Arawana Hayashi first met Chögyam Trungpa Rinpoche in the summer of 1974 when her improvisational dance company toured through Boulder. She did not remember anything he said, but she had never seen anyone move through space as he did. That inspired her to stop and sit down on a cushion. In 1976 Chögyam Trungpa Rinpoche asked her to join the newly founded Naropa Institute as Co-Director of the Dance Program. He wanted her to teach Bugaku, Japanese Court Dance, and to use it as the basis for creating dance as a form of Shambhala Art. She studied Bugaku with Suenobu Togi Sensei, formerly a member of the Music Department of the Japanese Imperial Household. Acharya Hayashi began teaching Shambhala Training Courses in 1982 and has co-directed five Warrior Assemblies.

Beginning in 1999 she taught at both the Sutrayana and Vajrayana Seminaries. She was appointed Acharya by the Sakyong in 2005 and is on the faculty of the Mukpo Institute at Karmê Chöling and the Authentic Leadership Program at Naropa University.  Since 2002 she has taught meditation and creative process at ALIA (formerly the Shambhala Institute for Authentic Leadership) in Halifax.  Since 2004 she has been teaching innovative leadership workshops with social researcher Otto Scharmer, and is a founding member of the Presencing Institute.
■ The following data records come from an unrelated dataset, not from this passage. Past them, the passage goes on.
/-- In a terminal state a run does nothing, as R112 says, and neither does a step: the model's choice of what a step is
(log entry 4). -/
def Obligations.TerminalSessionsStay : Prop :=
  ∀ (s : State) (n : BitVec 64), s.session.terminal = true → step s = .next s ∧ s.run n = .next s

/-- Every step, from every state, answers a next state of the same configuration (R32), and moves the session only as
R113 says: it stays, or from a state that is not terminal it goes to End by a halt or to Abort by a fault. -/
def Obligations.StepMovesTheSession : Prop :=
  ∀ s : State, ∃ t, step s = .next t ∧ t.cfg = s.cfg ∧
    (t.session = s.session ∨ (s.session.terminal = false ∧
      (t.session = .ended s.pc (s.readReg 10#5) ∨
        ∃ f, t = { s with session := .abort s.pc 0xFFFFFFFF#32 f })))

/-- R117: a step of a session that is not terminal counts one retired instruction unless it fails; a failing step and
a step in a terminal state count none. -/
def Obligations.RetiredCountsOkAndHalt : Prop :=
  ∀ (s t : State), step s = .next t →
    (s.session.terminal = true ∨ (∃ p c f, t.session = .abort p c f) → t.retired = s.retired) ∧
    (s.session.terminal = false → (∀ p c f, t.session ≠ .abort p c f) → s.retired ≠ BitVec.allOnes 64 →
      t.retired = s.retired + 1#64)

/-- R113, R116: `run(n)` is n steps, from any session the host can call it in. -/
def Obligations.RunIsIteratedStep : Prop :=
  ∀ (n : BitVec 64) (s : State), s.session ≠ .running → s.run n = Host.Core.run core n.toNat s

/-- R116: a run continues from where the one before it stopped. -/
def Obligations.RunsCompose : Prop :=
  ∀ (a b : BitVec 64) (s t : State), s.session ≠ .running → a.toNat + b.toNat < 2 ^ 64 →
    s.run a = .next t → s.run (a + b) = t.run b

/-- R265: a run from Stop ends in End, in Abort, or in Stop after n retired steps. -/
def Obligations.RunEnds : Prop :=
  ∀ (n : BitVec 64) (s : State), s.session = .stop → s.retired.toNat + n.toNat < 2 ^ 64 → ∃ t, s.run n = .next t ∧
    ((∃ p c, t.session = .ended p c) ∨ (∃ p f, t.session = .abort p 0xFFFFFFFF#32 f) ∨
      (t.session = .stop ∧ t.retired.toNat = s.retired.toNat + n.toNat)) ∧
    s.retired.toNat ≤ t.retired.toNat ∧ t.retired.toNat ≤ s.retired.toNat + n.toNat

/-- R119: quit goes from Stop, Abort and End to Quit and changes nothing else, so introspection answers as before;
after it a run does nothing; and no step enters Quit. -/
def Obligations.QuitIsTerminal : Prop :=
  (∀ (s : State) (n : BitVec 64), s.session ≠ .running →
    s.hostQuit = { s with session := .quit } ∧ s.hostQuit.run n = .next s.hostQuit ∧
    s.hostQuit.readPc = s.readPc ∧ (∀ idx, s.hostQuit.readRegister idx = s.readRegister idx) ∧
    ∀ addr len, s.hostQuit.readMemory addr len = s.readMemory addr len) ∧
  ∀ s t : State, step s = .next t → t.session = .quit → s.session = .quit

/-! ### Reset and the host interface -/

/-- R251, R253: the pc, the session and the counter after reset; with them x0 and the zeroed memory of an empty image
(R255). Not x1 to x31, which are the model's choice (log entry 3). -/
def Obligations.ResetValues : Prop :=
  State.reset.pc = 0x80000000#32 ∧ State.reset.readReg 0#5 = 0#32 ∧ State.reset.session = .stop ∧
    State.reset.retired = 0#64 ∧ ∀ a, State.reset.byteAt a = 0#8

/-- R250 to R253: `init` loads the image at 0x8000_0000 and zeroes the rest; an image longer than the window is
refused. -/
def Obligations.InitLoadsTheImage : Prop :=
  ∀ (cfg : Config) (gpr : Vector Word 32) (image : List Byte), cfg.ok = true →
    (cfg.pmemSize < image.length → State.init cfg gpr image = .error (.imageTooLarge image.length)) ∧
    (image.length ≤ cfg.pmemSize → ∃ s, State.init cfg gpr image = .ok s ∧
      (∀ a, s.byteAt a = if 0x80000000 ≤ a then image.getD (a - 0x80000000) 0#8 else 0#8) ∧
      (∀ r : Reg, s.readReg r = if r = 0#5 then 0#32 else gpr[r.toNat]'r.isLt) ∧
      s.pc = 0x80000000#32 ∧ s.session = .stop ∧ s.retired = 0#64 ∧ s.cfg = cfg)

/-- R35: `read_register` gives x[idx] for 0..31 and refuses another index; `read_pc` gives pc. -/
def Obligations.ReadRegisterAnswers : Prop :=
  ∀ s : State, s.readPc = s.pc ∧ s.readRegister 0 = .ok 0#32 ∧
    (∀ r : Reg, s.readRegister r.toNat = .ok (s.readReg r)) ∧
    (∀ idx, 32 ≤ idx → s.readRegister idx = .error (.badRegister idx))

/-- R55: `read_memory` gives the bytes in address order, or OutOfBoundAccess when the window test fails. -/
def Obligations.ReadMemoryAnswers : Prop :=
  ∀ (s : State) (addr : Word) (len : Nat),
    (inWindow s.cfg addr len = true → ∃ bs, s.readMemory addr len = .ok bs ∧ bs.length = len ∧
      ∀ k, k < len → bs[k]? = some (s.byteAt (addr.toNat + k))) ∧
    (inWindow s.cfg addr len = false → s.readMemory addr len = .error (.outOfBoundAccess addr)) ∧
    (inWindow s.cfg addr 0 = true ↔ 0x80000000 ≤ addr.toNat ∧ addr.toNat ≤ 0x80000000 + s.cfg.pmemSize)

/-- R236, R237: the diagnostic of an invalid instruction gives halt_pc, the bytes at halt_pc to halt_pc + 7, those
outside the window as none, the two little-endian words they make and the two causes; the report of a halt gives its pc
and code, "good" for the code 0 only. That a word with a byte outside the window is none is log entry 12. -/
def Obligations.ReportsShowTheState : Prop :=
  ∀ (s : State) (p c q : Word),
    (s.session = .abort p c (.invalidInstruction q) → ∃ d, s.diagnostic = some d ∧ d.pc = p ∧
      d.causes = [.notImplemented, .implementedIncorrectly] ∧ d.bytes.length = 8 ∧ d.words.length = 2 ∧
      (∀ k, k < 8 → d.bytes[k]? = some (if 0x80000000 ≤ p.toNat + k ∧ p.toNat + k < 0x80000000 + s.cfg.pmemSize
        then some (s.byteAt (p.toNat + k)) else none)) ∧
      ∀ j, j < 2 → d.words[j]? = some (
        if 0x80000000 ≤ p.toNat + 4 * j ∧ p.toNat + 4 * j + 4 ≤ 0x80000000 + s.cfg.pmemSize then
          some (wordOfBytes (s.byteAt (p.toNat + 4 * j)) (s.byteAt (p.toNat + 4 * j + 1))
            (s.byteAt (p.toNat + 4 * j + 2)) (s.byteAt (p.toNat + 4 * j + 3)))
        else none)) ∧
    (s.session = .ended p c → s.haltReport = some (p, c, decide (c = 0#32)))

/-- R112, R117, R237: what a run reports. In a terminal state the advisory alone. Else the retired count, and before it,
by how the run ended: the diagnostic, the warning with the address of the rejected access, the halt report, or nothing
when the run is back in Stop. The order of the reports is the model's choice (log entry 12). -/
def Obligations.RunReportsItsEnd : Prop :=
  ∀ (s : State) (n : BitVec 64),
    (s.session.terminal = true → s.runReports n = [.advisory]) ∧
    (s.session.terminal = false → ∃ t, s.run n = .next t ∧
      ((t.session = .stop ∧ s.runReports n = [.retired t.retired]) ∨
        (∃ p c, t.session = .ended p c ∧ s.runReports n = [.halted p c (decide (c = 0#32)), .retired t.retired]) ∨
        (∃ p a, t.session = .abort p 0xFFFFFFFF#32 (.outOfBoundAccess a) ∧
          s.runReports n = [.outOfBoundAccess a, .retired t.retired]) ∨
        ∃ p q d, t.session = .abort p 0xFFFFFFFF#32 (.invalidInstruction q) ∧ t.diagnostic = some d ∧ d.pc = p ∧
          s.runReports n = [.invalidInstruction d, .retired t.retired]))

/-! ### The invariant -/

/-- The reset state is well formed. -/
def Obligations.ResetIsWellFormed : Prop := State.reset.Inv

/-- The state every `init` makes is well formed. -/
def Obligations.InitIsWellFormed : Prop :=
  ∀ (cfg : Config) (gpr : Vector Word 32) (image : List Byte) (s : State), State.init cfg gpr image = .ok s → s.Inv

/-- Every step from a well-formed state leads to a well-formed state. -/
def Obligations.StepKeepsWellFormed : Prop :=
  ∀ (s t : State), s.Inv → step s = .next t → t.Inv

/-- R21, R106: x0 reads 0 after every step, and x[0]'s slot is 0 after every instruction that retires, whatever the
slot held and whatever the instruction wrote. -/
def Obligations.ZeroRegisterRestored : Prop :=
  (∀ s t : State, step s = .next t → t.readReg 0#5 = 0#32) ∧
  ∀ (i : Instr) (s t : State), exec i s = .next t → (∀ p c f, t.session ≠ .abort p c f) → t.regs[0] = 0#32
end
She is creating a Social Presencing Theater, which applies Shambhala Art to organizational and social change projects. She lives near Sky Lake in the Hudson Valley, New York, and is the proud mother of Ayla Teitelbaum and Kobun Kaluza.

 


About the ‘Sacred Vision’ Series

Join Herb Elsky, accomplished artist and teacher, for twice-monthly conversations with accomplished dharma practitioner-teachers on how the Dharma Arts have nourished their work and everyday life.

In the Shambhala warrior tradition, “art” is connected with a bigger, sacred vision of humanity, a way of sharing discoveries of expression that are authentic and revelatory for opening new dimensions of possibilities for people.

The ‘Dharma Arts’ represent some of the earliest and most profound teachings given by Chogyam Trungpa Rinpoche. Not intended merely for those who consider themselves ‘artists’, these teachings have enriched and nourished countless practitioners from all walks of life.